This place is totally untouched, free from vandalism, graffiti and is mostly very dry. (I really hope it stays that way)

I pulled up at our meeting point, a nearby car park at approx 5:00AM and out of the darkness appeard a figure, at that time in the morning I thought I was about to loose my gear...then i relaised it was just Konrad bacause thats where i told him to meet me....

Anyway after a little waiting game and coming up with a loose plan of our 'quick' entry technique we went for it! I was in first but my torch decided not to turn on but I didnt have time to sort it, we had our window and we where half way in so down I went into the darkness not knowing what I was going to be landing on...
Anyway all was well and the 'no plan' was executed with precision, on to some photos and a short video (my first one ever so go easy )
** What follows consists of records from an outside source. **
-- ==== Sys2Proof/Machine/Management.lean ====
section
/-! DEFINITION. The Management Agent's own requests (chapter 10) and the resets: IDENTIFY, the globals, READ_TIMELINE,
READ_PORT, CLEAR_CONDITIONS, SNAPSHOT, completion limits, RESET_WARM, RESET_COLD, power-on and the reset pin. -/

namespace Sys2Proof.Machine

/-! ## IDENTIFY and the globals (R185, R186) -/

/-- The identity: unit number, revision 1, the capacities of R185. -/
def identityBytes (s : State) : List Byte :=
  be32 s.unitNumber ++ be16 1 ++ [4, 2, 1024, 512, 16384, 8, 4096, 16, 256, 4].flatMap be16

/-- IDENTIFY (R185). -/
def handleIdentify (r : Request) : State → State :=
  withPayload r 0 fun _ s => answerRequest r .ok (identityBytes s) s

/-- READ_GLOBAL (R186). -/
def handleReadGlobal (r : Request) : State → State :=
  withPayload r 0 fun _ s => answerRequest r .ok (globalsBytes s.globals) s

/-- WRITE_GLOBAL (R186). -/
def handleWriteGlobal (r : Request) : State → State :=
  withPayload r 9 fun p => withValue r (globalsOf p) fun g s => answerRequest r .ok [] { s with globals := g }

/-! ## READ_TIMELINE (R83) -/

/-- The summary of the Timeline and the Report Store. -/
def timelineSummary (s : State) : List Byte :=
  be16 s.timeline.length ++ be16 s.freeSlots ++ be16 s.forcedCloses ++ be16 s.storeDiscards ++
    beGridOr (s.timeline.head?.map (·.instant)) ++ beGridOr (s.timeline.getLast?.map (·.instant))

/-- A window's state by Table 4-2, its awaited count, deadline, close cause and late-arrival count. -/
def windowBytes (w : Window) : List Byte :=
  be8 (match w.state with | .notUsed => 0 | .opened => 1 | .ready _ => 2 | .closed _ => 3) ++
    be16 w.awaited.length ++ beGridOr w.deadline ++
    be8 (match w.state with | .closed why => why.code | .notUsed => 255 | .opened => 255 | .ready _ => 255) ++ be16 w.late

/-- A record report. -/
def recordBytes (r : Record) : List Byte :=
  be8 (match r.cause with | .schedule => 0 | .arrival => 1) ++ be16 r.arrivals.length ++
    allStreams.flatMap (fun k => windowBytes r.windows[k])

/-- The mark after the summary, and the record report of a named instant that has a record (R83, R183). -/
def markBytes (s : State) : Option GridTime → List Byte
  | none => be8 0
  | some t =>
    match recordAt s t with
    | none => be8 1
    | some r => be8 2 ++ recordBytes r

/-- READ_TIMELINE (R83); its payload is empty or one instant time (R184). -/
def handleReadTimeline (r : Request) : State → State :=
  if r.payloadLength = 0 then
    withPayload r 0 fun _ s => answerRequest r .ok (timelineSummary s ++ markBytes s none) s
  else
    withPayload r 8 fun p => withValue r (gridAt p 0) fun t s =>
      answerRequest r .ok (timelineSummary s ++ markBytes s (some t)) s

/-! ## READ_PORT (R177) -/

/-- UP is 0 and DOWN is 1, by position (R183; log 16). -/
def beUp (up : Bool) : List Byte := if up then be8 0 else be8 1

/-- A line link as READ_PORT returns it. -/
def lineBytes (x : LineLink) : List Byte :=
  beUp x.up ++ be16 x.received ++ be16 x.checkFailures ++ be16 x.queueDrops ++ be8 x.queue.length ++ beFlag x.latchSet ++
    (match x.latchCode with | some code => be8 1 ++ be16 code | none => be8 0 ++ be16 0)

/-- A center link as READ_PORT returns it. -/
def centerBytes (s : State) (c : CenterId) : List Byte :=
  let x := s.center c
  beUp x.up ++ be16 x.received ++ be16 x.checkFailures ++ be16 x.drops ++ be8 x.answers.length ++
    be8 (if s.globals.throughLink = c then s.passThrough.length else 255)

/-- The contents of READ_PORT for a target, none when the target names no link (R184). -/
def portBytes (s : State) (target : Nat) : Option (List Byte) :=
  if h : target < 4 then some (lineBytes (s.line ⟨target, h⟩))
  else if target = 4 then some (centerBytes s .c0)
  else if target = 5 then some (centerBytes s .c1)
  else none

/-- READ_PORT (R177). -/
def handleReadPort (r : Request) : State → State :=
  withPayload r 0 fun _ s =>
    match portBytes s r.target with
    | some bytes => answerRequest r .ok bytes s
    | none => refuse r .badTarget s

/-! ## CLEAR_CONDITIONS (R155, R187) -/

/-- A mask names a condition (R183). -/
def maskHas (mask : Nat) (c : Condition) : Bool := mask / 2 ^ c.code % 2 == 1

/-- Clears the latches of a station that a mask names, in the order of Table 8-1 (R155). -/
def clearStation (n : StationNo) (mask : Nat) (s : State) : State :=
  ([.late, .offGrid, .short, .silent, .suspectTime] : List Condition).foldl
    (fun s c => if maskHas mask c then clearLatch n c s else s) s

/-- CLEAR_CONDITIONS (R155, R187). -/
def handleClearConditions (r : Request) : State → State :=
  withPayload r 2 fun p s =>
    let mask := byteAt p 1
    if byteAt p 0 = 1 then
      withStation r (fun n s =>
        if mask < 32 then answerRequest r .ok [] (clearStation n mask s) else refuse r .badRequest s) s
    else if byteAt p 0 = 2 then
      if h : r.target < 4 then
        if mask = 0 then answerRequest r .ok [] s
        else if mask = 32 then answerRequest r .ok [] (clearUnknownCode ⟨r.target, h⟩ s)
        else refuse r .badRequest s
      else refuse r .badTarget s
    else refuse r .badTarget s

/-! ## SNAPSHOT (R165, R187) -/

/-- The subject of a SNAPSHOT: STATION, STREAM or TIMEBASE, none when it is absent (R187). -/
def snapSubject (kind target : Nat) : Option SnapSubject :=
  if kind = 1 then (if h : target < 1024 then some (.station ⟨target, h⟩) else none)
  else if kind = 3 then (if h : target < 8 then some (.stream ⟨target, h⟩) else none)
  else if kind = 4 then some .timebase
  else none

/-- The five latch states, one bit each (Table 9-9), 1 for SET (log 16). -/
def latchBits (l : PerCondition Latch) : Nat :=
  (if l.late.set then 1 else 0) + (if l.offGrid.set then 2 else 0) + (if l.short.set then 4 else 0) +
    (if l.silent.set then 8 else 0) + (if l.suspectTime.set then 16 else 0)

/-- The 32 bytes of a SNAPSHOT extension (Tables 8-5 and 9-9; set or cleared and yes or no: log 16). -/
def snapshotBytes (s : State) : SnapSubject → List Byte
  | .station n =>
    let x := s.station n
    be16 x.config.code ++ be8 x.run.state.code ++ be8 (returnCode x.run.returnState) ++ be8 x.run.goodCount ++
      be8 x.run.confirmations ++ be8 (latchBits x.run.latches) ++ be8 0 ++ beCounters x.run.counters ++ be16 0 ++
      be32 x.run.estimate ++ beTimer s.elapsed x.run.acqTimer ++ beTimer s.elapsed x.run.silenceTimer ++ be32 0
  | .stream k =>
    let x := (s.stream k).run
    be8 x.state.code ++ be8 x.queue.length ++ be16 (openCount s k) ++ be16 (readyCount s k) ++ be16 0 ++ beGrid x.floor ++
      be32 x.nextSeq ++ be16 x.built ++ be16 x.sent ++ be16 x.discarded ++ be16 x.forced ++ be32 0
  | .timebase =>
    let tb := s.timebase
    be8 tb.mode.code ++ beFlag tb.timeKnown ++ beFlag tb.firstPending ++ be8 0 ++ beGrid tb.localTime ++
      beTimer s.elapsed tb.holdoverTimer ++ be8 tb.inputA.qual.code ++ be8 tb.inputA.goodSeconds ++
      be8 tb.inputB.qual.code ++ be8 tb.inputB.goodSeconds ++ be32 0 ++ be32 0 ++ be32 0

/-- SNAPSHOT (R165, R187). -/
def handleSnapshot (r : Request) : State → State :=
  withPayload r 1 fun p s =>
    match snapSubject (byteAt p 0) r.target with
    | none => refuse r .badTarget s
    | some x =>
      if s.notices.queue.length < Config.noticeCapacity then
        answerRequest r .ok [] (pushNotice (.snapshot x r.tag (snapshotBytes s x)) s)
      else refuse r .queueFull s

/-! ## Invalid kinds and completion limits (R184, R190) -/

/-- A request kind outside 1-26, or a WAIT flag other than 0 or 1 (R184 check 1). -/
def handleBadKind (r : Request) : State → State := refuse r .badRequest

/-- The completion limit of a held slot expires (R190). -/
def limitExpired (d : SlotNo) (s : State) : State :=
  match s.slot d with
  | none => s
  | some h => endSlot d .timedOut [] (s.runClockTo h.limit)

/-! ## Resets (R178, R191, R192 and the reset rules of each chapter) -/

/-- A stream context keeps its configuration and takes the reset values of Table 5-2 (R86, R87, R131). -/
def Stream.warm (x : Stream) : Stream := { x with run := .reset }

/-- A descriptor keeps its configuration and its run state is cleared (R65). -/
def Station.warm (x : Station) : Station :=
  { x with run := .cleared (if x.config.enable then .awaiting else .disabled) }

/-- A line link keeps all but its UNKNOWN_CODE latch (R151, R178). -/
def LineLink.warm (x : LineLink) : LineLink := { x with latchSet := false, latchPending := none, latchCode := none }

/-- A held slot is answered ABORTED (R191); the stream or the station it names has been reset already. -/
def abortSlot (s : State) (d : SlotNo) : State :=
  match s.slot d with
  | none => s
  | some h => placeAnswer h.link ⟨h.source, h.tag, h.kind, h.target, .aborted, []⟩ (s.setSlot d none)

/-- RESET_WARM, steps 1 to 3 of R191: what is in transmission completes, every block takes its warm values, the held slots
are answered. -/
def warmReset (s : State) : State :=
  allSlots.foldl abortSlot
    { s with
      center0 := { s.center0 with tx := none }
      center1 := { s.center1 with tx := none }
      stations := mapVec Station.warm s.stations
      codeMap := codesOfEnabled s.stations
      streams := mapVec Stream.warm s.streams
      timeline := []
      freeSlots := Config.slotCapacity
      forcedCloses := 0
      storeDiscards := 0
      notices := { s.notices with queue := [], overflow := false }
      lines := mapVec LineLink.warm s.lines }

/-- RESET_WARM (R191). -/
def handleResetWarm (r : Request) : State → State :=
  withPayload r 0 fun _ s => answerRequest r .ok [] (warmReset s)

/-- A line link at power-on: all but its state (R166, R176, R178). -/
def LineLink.cold (x : LineLink) : LineLink := { LineLink.reset with up := x.up }

/-- A center link at power-on: all but its state (R166, R176, R178). -/
def CenterLink.cold (x : CenterLink) : CenterLink := { CenterLink.reset with up := x.up }

/-- Steps 1 and 2 of RESET_COLD (R192): every block takes its power-on values. The link states (R166) and the unit number
(R181) are kept, the oscillator and the latency period run on (R10, R59), and so does the idle time of each message line, for
which the receiver waits (R150, R180). -/
def coldReset (s : State) : State :=
  { State.reset with
    pending := s.pending
    elapsed := s.elapsed
    quietA := s.quietA
    quietB := s.quietB
    unitNumber := s.unitNumber
    latencyEnd := s.latencyEnd
    notices := ⟨[], false, s.notices.serial⟩
    lines := mapVec LineLink.cold s.lines
    center0 := s.center0.cold
    center1 := s.center1.cold }

/-- RESET_COLD (R192). -/
def handleResetCold (r : Request) : State → State :=
  withPayload r 0 fun _ s => answerRequest r .ok [] (coldReset s)

/-- Power-on, and the reset pin (R192): the same values, with what was in transmission lost, and a latency period that starts
(R59; log 22). -/
def powerOnReset (s : State) : State := { coldReset s with latencyEnd := Config.latencyPeriod + s.elapsed }

end Sys2Proof.Machine
end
One of the main corridors, the fold down beds/seats could still be used today



Nice old lamp



Another Corridor shot



Old offices



Nice old 'Womens Latrines' signage









Id really appreicate it if any history buffs could confirm this...



​


----------



## Conrad (Feb 5, 2016)

Nice one, I enjoyed this very much. Class video 

A few of my shots,


----------



## DirtyJigsaw (Feb 5, 2016)

Ohhh, very nice. I like this and cool vid


----------



## SlimJim (Feb 5, 2016)

Ahhh twas the one that got away for me... Very cool, very swag, I like it  Liking your comeback to the forum very much Mr.Pb!

Ace report mate!


----------



## Dick Derpin (Feb 5, 2016)

SlimJim said:


> Ahhh twas the one that got away for me... Very cool, very swag, I like it  Liking your comeback to the forum very much Mr.Pb!
> 
> Ace report mate!



Thank you good sir, I have been silent for far too long!


----------



## fluffy5518 (Feb 6, 2016)

Mate, that is simply stunning ! Excellent pics too. The place is almost mint as well. Defos be up for this, or down if you know what i mean. Cant beat a good bit of original signage !


----------



## krela (Feb 6, 2016)

Definitely looks like a lamp to me.


----------



## Dirus_Strictus (Feb 6, 2016)

I have seen similar wording years ago in some London rail tunnels - always placed over the remains of a hook or small shelf, perhaps indicating where a rescue lamp/lantern of sorts should always be located. So perhaps a similar situation, unfortunately you cannot make out from the video if there are other locations like this. It's not like it is a scribbled instruction in chalk for an installer of the original bulkhead fitting, a painted stencilled sign took time and effort and obviously was important in those days when this place was used.


----------



## Rubex (Feb 6, 2016)

Love it  great pictures both of you!


----------



## BikinGlynn (Feb 6, 2016)

Love that, cracking vid thanks for sharing.


----------



## UrbanX (Feb 15, 2016)

Excellent work, beautifully lit pics. Loved the vid too. 
Thanks for sharing mate


----------